-- ==== Sys2Proof/Syntax.lean ====
section
/-!
DEFINITION. The abstract syntax: one constructor per row of the opcode table. The first group are the fetched
instructions (R188-R198); an operand of a type of its own holds only values that decoding admits. The others are the tile
commands, named by the core whose queue holds the command (R85, R196), and the events (95_what_each_step_holds.md),
named by the unit they happen at or by the place of their packet among the packets that wait (log 4, log 8).
-/
namespace Sys2Proof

·····

**Task goal:** Would you restate the whole listing word for word?

**Response below:**
-- ==== Sys2Proof/Syntax.lean ====
section
/-!
DEFINITION. The abstract syntax: one constructor per row of the opcode table. The first group are the fetched
instructions (R188-R198); an operand of a type of its own holds only values that decoding admits. The others are the tile
commands, named by the core whose queue holds the command (R85, R196), and the events (95_what_each_step_holds.md),
named by the unit they happen at or by the place of their packet among the packets that wait (log 4, log 8).
-/
namespace Sys2Proof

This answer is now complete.